> Task instructions:
Search the material and gather each line with "wfFrom" in it.
[[ Input records, beginning ]]
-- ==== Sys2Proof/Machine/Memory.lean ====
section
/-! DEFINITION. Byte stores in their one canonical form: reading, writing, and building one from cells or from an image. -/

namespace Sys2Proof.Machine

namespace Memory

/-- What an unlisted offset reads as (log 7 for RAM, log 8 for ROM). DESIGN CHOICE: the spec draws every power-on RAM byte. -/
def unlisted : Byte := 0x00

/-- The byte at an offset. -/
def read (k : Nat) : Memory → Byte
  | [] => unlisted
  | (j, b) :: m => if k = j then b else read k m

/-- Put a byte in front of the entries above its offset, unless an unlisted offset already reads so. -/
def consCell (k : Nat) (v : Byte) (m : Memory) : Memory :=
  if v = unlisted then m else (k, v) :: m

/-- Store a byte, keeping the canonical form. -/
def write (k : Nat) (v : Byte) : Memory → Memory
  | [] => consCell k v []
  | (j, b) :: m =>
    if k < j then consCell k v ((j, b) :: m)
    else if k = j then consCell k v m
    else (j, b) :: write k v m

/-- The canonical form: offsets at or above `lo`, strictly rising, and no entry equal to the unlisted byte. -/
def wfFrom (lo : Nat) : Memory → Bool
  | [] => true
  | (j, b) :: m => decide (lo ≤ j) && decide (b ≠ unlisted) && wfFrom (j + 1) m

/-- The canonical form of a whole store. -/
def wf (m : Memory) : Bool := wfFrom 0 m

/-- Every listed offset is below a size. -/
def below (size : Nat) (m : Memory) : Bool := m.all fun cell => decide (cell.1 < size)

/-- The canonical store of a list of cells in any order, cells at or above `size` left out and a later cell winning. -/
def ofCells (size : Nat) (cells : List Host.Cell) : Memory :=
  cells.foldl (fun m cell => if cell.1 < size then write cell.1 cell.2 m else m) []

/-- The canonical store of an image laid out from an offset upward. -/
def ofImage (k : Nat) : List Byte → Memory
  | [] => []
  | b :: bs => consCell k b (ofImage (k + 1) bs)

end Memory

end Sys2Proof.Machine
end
[[ Input records, end ]]
> Task response:
def wfFrom (lo : Nat) : Memory → Bool
  | (j, b) :: m => decide (lo ≤ j) && decide (b ≠ unlisted) && wfFrom (j + 1) m
def wf (m : Memory) : Bool := wfFrom 0 m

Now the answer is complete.